Saved data entries:
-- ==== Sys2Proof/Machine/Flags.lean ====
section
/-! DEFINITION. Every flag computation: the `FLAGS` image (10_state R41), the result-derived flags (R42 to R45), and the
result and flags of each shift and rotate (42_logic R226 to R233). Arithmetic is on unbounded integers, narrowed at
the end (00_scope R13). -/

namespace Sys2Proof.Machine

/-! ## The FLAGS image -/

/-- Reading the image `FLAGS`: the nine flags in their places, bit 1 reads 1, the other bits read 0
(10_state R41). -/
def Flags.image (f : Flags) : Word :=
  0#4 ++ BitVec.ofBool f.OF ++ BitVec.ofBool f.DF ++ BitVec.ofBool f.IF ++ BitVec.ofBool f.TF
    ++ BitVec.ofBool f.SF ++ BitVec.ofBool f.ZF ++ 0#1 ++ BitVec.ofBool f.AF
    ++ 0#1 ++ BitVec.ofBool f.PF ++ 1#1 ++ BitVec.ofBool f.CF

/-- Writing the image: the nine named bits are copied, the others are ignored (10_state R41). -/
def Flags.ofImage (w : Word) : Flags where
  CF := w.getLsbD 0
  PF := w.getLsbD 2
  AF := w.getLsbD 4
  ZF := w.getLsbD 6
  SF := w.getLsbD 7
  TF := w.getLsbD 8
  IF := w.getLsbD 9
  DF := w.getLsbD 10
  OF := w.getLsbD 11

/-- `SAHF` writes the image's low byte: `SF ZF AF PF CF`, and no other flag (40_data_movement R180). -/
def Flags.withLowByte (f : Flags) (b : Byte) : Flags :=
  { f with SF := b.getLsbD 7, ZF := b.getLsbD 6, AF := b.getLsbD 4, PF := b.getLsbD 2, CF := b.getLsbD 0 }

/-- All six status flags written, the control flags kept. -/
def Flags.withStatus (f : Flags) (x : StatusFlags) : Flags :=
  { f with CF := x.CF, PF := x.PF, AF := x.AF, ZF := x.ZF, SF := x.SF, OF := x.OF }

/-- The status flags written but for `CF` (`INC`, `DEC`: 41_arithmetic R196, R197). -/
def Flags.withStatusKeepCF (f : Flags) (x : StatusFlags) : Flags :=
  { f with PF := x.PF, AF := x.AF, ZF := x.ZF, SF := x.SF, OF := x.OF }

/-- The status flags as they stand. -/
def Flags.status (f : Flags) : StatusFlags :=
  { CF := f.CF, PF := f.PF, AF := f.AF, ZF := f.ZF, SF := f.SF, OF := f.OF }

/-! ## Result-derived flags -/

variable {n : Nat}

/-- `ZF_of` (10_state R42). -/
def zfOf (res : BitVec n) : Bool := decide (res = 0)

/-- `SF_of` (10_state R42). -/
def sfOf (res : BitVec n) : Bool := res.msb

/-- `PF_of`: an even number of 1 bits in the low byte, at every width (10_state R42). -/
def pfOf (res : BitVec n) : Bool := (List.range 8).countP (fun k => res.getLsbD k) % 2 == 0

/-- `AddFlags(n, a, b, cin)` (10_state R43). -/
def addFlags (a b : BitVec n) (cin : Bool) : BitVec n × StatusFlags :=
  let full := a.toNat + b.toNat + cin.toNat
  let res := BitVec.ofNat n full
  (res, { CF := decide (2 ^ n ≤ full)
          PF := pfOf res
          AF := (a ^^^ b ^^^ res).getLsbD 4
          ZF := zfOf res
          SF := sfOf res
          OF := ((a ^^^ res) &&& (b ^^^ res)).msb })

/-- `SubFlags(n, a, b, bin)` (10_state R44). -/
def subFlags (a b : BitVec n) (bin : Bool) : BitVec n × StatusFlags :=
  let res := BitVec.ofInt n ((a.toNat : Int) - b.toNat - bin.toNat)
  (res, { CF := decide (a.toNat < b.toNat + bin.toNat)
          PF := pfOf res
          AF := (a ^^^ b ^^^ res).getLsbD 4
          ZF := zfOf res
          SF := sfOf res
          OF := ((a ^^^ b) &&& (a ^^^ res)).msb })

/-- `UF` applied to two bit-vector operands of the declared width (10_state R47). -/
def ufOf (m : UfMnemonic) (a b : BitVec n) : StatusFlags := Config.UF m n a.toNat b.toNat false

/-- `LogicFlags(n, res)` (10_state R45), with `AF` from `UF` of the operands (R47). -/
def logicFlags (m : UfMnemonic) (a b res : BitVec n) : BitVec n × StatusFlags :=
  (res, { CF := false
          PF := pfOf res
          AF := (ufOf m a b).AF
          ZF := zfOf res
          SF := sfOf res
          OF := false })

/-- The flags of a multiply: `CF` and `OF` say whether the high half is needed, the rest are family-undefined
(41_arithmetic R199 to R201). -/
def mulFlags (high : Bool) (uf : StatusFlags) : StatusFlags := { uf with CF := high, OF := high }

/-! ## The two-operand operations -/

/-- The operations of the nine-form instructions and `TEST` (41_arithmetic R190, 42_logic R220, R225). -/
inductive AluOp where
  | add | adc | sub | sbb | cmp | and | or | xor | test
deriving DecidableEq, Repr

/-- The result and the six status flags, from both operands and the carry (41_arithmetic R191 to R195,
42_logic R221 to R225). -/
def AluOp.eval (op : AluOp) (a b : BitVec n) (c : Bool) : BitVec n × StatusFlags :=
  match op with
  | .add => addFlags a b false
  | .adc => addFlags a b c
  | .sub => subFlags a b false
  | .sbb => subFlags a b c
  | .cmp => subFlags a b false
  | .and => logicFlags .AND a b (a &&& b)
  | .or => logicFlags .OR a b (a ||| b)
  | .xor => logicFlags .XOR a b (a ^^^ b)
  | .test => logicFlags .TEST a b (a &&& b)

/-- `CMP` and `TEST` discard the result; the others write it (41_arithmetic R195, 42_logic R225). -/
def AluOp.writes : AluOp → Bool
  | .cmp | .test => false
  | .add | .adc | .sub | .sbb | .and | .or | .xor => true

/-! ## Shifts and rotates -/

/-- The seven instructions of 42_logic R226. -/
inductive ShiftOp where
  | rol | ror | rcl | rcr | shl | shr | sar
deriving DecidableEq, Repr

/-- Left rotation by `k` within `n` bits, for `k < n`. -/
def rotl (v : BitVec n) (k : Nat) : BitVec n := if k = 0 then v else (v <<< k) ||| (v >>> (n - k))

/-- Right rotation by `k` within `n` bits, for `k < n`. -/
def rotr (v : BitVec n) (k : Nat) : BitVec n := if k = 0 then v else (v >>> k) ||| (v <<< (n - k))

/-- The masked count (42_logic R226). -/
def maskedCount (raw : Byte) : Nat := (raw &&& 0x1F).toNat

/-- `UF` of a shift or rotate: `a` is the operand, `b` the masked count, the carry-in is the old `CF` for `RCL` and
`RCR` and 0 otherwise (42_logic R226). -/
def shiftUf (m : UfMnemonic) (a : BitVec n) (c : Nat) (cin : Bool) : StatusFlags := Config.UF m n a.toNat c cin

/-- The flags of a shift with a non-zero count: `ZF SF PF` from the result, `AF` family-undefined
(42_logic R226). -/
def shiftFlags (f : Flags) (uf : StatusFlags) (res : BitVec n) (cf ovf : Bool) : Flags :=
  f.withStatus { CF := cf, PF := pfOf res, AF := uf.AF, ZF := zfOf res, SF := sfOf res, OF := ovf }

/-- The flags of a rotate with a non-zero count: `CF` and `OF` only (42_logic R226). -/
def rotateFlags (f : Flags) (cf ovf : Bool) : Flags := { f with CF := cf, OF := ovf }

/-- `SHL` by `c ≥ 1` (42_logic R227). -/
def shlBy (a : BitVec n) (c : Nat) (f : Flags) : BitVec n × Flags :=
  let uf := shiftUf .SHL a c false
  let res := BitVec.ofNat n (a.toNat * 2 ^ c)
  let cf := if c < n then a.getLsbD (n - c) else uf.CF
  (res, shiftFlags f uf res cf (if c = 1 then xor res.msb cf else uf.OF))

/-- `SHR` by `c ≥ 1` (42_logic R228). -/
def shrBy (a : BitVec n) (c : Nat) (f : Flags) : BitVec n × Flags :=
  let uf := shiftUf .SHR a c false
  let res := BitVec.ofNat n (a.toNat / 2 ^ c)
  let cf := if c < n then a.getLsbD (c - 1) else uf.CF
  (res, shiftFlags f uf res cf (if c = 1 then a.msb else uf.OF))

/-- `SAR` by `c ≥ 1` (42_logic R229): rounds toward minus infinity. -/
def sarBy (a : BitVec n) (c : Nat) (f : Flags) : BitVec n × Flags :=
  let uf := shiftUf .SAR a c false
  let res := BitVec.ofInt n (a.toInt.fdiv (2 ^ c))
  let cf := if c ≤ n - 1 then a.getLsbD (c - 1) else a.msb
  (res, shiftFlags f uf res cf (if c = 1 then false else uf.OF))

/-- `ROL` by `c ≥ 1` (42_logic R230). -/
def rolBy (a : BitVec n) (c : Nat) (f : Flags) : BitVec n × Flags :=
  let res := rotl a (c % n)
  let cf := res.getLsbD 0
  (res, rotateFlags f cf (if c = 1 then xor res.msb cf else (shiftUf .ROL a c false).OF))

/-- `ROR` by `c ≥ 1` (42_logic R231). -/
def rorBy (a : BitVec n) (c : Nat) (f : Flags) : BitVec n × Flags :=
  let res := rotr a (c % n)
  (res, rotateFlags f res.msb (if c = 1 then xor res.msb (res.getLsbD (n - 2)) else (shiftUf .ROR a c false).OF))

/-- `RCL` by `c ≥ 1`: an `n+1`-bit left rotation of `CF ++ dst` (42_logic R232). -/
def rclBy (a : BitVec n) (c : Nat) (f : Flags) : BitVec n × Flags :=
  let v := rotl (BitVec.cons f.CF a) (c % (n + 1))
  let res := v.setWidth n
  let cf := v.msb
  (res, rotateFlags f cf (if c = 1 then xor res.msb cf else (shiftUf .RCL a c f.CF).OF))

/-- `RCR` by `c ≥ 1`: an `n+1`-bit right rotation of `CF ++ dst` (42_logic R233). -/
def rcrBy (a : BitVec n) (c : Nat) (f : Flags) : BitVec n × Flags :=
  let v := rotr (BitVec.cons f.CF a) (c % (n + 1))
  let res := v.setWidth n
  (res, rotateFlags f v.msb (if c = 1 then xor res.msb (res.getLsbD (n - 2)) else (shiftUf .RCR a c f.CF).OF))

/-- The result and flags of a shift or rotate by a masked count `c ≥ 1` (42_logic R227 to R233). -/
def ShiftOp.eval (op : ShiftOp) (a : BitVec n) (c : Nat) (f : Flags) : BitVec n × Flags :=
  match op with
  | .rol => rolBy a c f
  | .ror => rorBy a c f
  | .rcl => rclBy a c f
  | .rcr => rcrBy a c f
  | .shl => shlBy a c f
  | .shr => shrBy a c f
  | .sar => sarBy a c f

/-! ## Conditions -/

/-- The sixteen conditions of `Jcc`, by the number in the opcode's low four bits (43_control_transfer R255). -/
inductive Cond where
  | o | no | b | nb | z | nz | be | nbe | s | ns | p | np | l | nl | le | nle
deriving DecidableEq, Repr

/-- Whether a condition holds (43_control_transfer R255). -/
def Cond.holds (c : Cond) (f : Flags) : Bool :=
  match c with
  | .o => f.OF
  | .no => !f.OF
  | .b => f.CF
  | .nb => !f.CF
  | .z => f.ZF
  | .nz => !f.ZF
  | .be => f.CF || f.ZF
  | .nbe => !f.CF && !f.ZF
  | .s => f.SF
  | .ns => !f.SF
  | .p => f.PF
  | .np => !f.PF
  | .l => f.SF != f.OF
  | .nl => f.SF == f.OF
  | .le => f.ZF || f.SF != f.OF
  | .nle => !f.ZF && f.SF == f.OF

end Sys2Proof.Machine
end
...
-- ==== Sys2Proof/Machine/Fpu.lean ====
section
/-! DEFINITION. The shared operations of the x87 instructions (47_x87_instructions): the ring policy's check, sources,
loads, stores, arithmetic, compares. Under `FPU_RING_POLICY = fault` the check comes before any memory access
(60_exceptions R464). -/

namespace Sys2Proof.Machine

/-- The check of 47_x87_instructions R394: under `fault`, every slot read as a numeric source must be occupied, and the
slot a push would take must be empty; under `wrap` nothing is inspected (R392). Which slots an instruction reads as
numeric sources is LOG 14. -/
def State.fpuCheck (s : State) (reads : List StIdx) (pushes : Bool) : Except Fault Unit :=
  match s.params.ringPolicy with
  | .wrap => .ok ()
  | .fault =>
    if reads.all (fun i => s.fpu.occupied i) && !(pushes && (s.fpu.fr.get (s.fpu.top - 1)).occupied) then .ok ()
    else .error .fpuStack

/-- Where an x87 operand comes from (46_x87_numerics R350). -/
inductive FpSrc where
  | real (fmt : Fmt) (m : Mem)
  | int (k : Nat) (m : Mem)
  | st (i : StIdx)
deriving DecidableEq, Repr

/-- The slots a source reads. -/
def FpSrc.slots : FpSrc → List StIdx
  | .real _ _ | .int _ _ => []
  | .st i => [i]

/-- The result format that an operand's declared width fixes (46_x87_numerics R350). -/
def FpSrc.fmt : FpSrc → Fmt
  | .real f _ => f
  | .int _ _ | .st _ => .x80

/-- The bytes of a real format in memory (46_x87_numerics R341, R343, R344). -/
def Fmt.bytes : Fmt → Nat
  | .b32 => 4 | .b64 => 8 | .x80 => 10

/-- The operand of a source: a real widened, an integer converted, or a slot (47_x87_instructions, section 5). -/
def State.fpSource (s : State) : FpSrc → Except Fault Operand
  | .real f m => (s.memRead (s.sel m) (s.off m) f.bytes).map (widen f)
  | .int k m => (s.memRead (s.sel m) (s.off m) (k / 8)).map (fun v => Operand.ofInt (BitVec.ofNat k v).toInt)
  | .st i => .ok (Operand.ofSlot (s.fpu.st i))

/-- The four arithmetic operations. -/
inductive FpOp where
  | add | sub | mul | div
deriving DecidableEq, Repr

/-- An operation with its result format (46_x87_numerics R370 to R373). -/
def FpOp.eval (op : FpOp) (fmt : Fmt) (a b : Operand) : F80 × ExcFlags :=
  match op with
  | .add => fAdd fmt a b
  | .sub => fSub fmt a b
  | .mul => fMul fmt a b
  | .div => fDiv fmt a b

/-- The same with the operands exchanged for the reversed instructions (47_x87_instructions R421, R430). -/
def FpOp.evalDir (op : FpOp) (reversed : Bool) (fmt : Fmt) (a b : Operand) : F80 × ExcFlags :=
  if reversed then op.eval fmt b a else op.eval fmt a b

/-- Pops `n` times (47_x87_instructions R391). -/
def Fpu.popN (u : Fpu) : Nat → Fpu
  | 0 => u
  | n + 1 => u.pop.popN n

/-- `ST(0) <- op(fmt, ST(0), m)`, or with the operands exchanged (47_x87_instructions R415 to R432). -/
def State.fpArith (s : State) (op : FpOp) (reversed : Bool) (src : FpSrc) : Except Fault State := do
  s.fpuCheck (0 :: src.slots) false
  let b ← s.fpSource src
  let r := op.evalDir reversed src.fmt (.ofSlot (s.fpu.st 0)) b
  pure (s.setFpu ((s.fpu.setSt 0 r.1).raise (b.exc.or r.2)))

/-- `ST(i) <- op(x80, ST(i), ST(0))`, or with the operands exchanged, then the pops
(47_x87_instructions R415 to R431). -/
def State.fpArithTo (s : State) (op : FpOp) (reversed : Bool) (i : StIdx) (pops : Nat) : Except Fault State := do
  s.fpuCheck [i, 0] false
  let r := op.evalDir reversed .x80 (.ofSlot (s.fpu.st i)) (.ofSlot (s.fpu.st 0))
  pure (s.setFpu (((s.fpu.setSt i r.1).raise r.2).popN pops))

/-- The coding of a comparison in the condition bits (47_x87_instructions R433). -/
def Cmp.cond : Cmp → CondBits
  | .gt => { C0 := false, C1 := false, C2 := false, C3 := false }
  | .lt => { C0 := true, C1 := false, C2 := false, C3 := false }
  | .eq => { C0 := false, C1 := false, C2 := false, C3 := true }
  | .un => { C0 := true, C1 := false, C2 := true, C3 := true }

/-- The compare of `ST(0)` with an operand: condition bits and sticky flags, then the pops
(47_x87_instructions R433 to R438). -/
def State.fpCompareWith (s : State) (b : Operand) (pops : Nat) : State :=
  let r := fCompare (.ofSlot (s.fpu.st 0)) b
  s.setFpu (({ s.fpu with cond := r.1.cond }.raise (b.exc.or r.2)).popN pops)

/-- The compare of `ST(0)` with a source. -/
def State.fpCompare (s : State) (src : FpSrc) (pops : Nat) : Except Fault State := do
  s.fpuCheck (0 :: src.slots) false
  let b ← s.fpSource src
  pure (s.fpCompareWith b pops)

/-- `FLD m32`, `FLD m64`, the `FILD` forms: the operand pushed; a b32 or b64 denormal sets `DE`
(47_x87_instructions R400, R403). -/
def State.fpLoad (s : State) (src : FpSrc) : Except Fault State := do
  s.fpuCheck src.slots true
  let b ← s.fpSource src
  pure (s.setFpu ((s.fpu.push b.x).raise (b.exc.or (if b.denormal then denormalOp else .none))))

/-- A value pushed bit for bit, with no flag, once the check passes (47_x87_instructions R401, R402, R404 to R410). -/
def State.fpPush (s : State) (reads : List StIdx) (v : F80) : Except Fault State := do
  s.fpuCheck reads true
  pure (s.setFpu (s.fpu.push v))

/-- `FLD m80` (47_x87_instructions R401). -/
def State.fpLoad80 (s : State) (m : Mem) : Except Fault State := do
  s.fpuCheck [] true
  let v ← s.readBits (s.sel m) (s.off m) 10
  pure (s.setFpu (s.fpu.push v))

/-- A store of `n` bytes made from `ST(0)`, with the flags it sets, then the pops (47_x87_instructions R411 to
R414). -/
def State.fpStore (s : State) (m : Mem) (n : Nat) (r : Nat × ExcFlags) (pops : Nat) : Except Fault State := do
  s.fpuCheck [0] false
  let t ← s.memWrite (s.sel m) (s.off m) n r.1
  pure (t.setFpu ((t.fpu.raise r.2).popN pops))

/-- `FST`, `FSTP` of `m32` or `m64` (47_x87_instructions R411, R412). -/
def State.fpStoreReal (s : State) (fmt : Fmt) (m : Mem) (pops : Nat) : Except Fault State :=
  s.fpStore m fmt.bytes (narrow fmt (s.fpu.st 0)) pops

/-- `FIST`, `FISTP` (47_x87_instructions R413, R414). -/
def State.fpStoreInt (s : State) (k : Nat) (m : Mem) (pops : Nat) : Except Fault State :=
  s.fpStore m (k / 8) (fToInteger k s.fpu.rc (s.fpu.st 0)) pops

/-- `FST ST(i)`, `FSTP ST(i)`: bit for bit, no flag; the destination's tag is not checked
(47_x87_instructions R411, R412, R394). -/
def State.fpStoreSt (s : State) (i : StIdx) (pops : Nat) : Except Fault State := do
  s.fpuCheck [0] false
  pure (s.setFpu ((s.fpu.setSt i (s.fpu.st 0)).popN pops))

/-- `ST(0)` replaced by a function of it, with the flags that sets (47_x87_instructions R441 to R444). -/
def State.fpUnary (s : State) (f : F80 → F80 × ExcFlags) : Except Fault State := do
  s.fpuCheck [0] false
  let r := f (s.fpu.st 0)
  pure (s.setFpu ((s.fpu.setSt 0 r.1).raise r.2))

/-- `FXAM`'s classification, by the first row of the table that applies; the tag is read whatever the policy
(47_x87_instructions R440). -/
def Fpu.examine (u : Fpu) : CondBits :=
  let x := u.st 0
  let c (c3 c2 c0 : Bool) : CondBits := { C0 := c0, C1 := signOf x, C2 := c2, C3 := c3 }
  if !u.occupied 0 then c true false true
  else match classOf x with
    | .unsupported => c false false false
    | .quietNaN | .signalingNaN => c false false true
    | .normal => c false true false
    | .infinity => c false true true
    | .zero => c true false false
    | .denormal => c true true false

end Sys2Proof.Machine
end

**WHAT IS REQUIRED**
Among the records above, only the lines between the line holding "-- ==== Sys2Proof/Machine/Flags.lean" and the line holding "def Flags.withLowByte (f", inclusive, are to be output, exactly as written.

**SOLUTION TO THIS TASK**
-- ==== Sys2Proof/Machine/Flags.lean ====
section
/-! DEFINITION. Every flag computation: the `FLAGS` image (10_state R41), the result-derived flags (R42 to R45), and the
result and flags of each shift and rotate (42_logic R226 to R233). Arithmetic is on unbounded integers, narrowed at
the end (00_scope R13). -/

namespace Sys2Proof.Machine

/-! ## The FLAGS image -/

/-- Reading the image `FLAGS`: the nine flags in their places, bit 1 reads 1, the other bits read 0
(10_state R41). -/
def Flags.image (f : Flags) : Word :=
  0#4 ++ BitVec.ofBool f.OF ++ BitVec.ofBool f.DF ++ BitVec.ofBool f.IF ++ BitVec.ofBool f.TF
    ++ BitVec.ofBool f.SF ++ BitVec.ofBool f.ZF ++ 0#1 ++ BitVec.ofBool f.AF
    ++ 0#1 ++ BitVec.ofBool f.PF ++ 1#1 ++ BitVec.ofBool f.CF

/-- Writing the image: the nine named bits are copied, the others are ignored (10_state R41). -/
def Flags.ofImage (w : Word) : Flags where
  CF := w.getLsbD 0
  PF := w.getLsbD 2
  AF := w.getLsbD 4
  ZF := w.getLsbD 6
  SF := w.getLsbD 7
  TF := w.getLsbD 8
  IF := w.getLsbD 9
  DF := w.getLsbD 10
  OF := w.getLsbD 11

/-- `SAHF` writes the image's low byte: `SF ZF AF PF CF`, and no other flag (40_data_movement R180). -/
def Flags.withLowByte (f : Flags) (b : Byte) : Flags :=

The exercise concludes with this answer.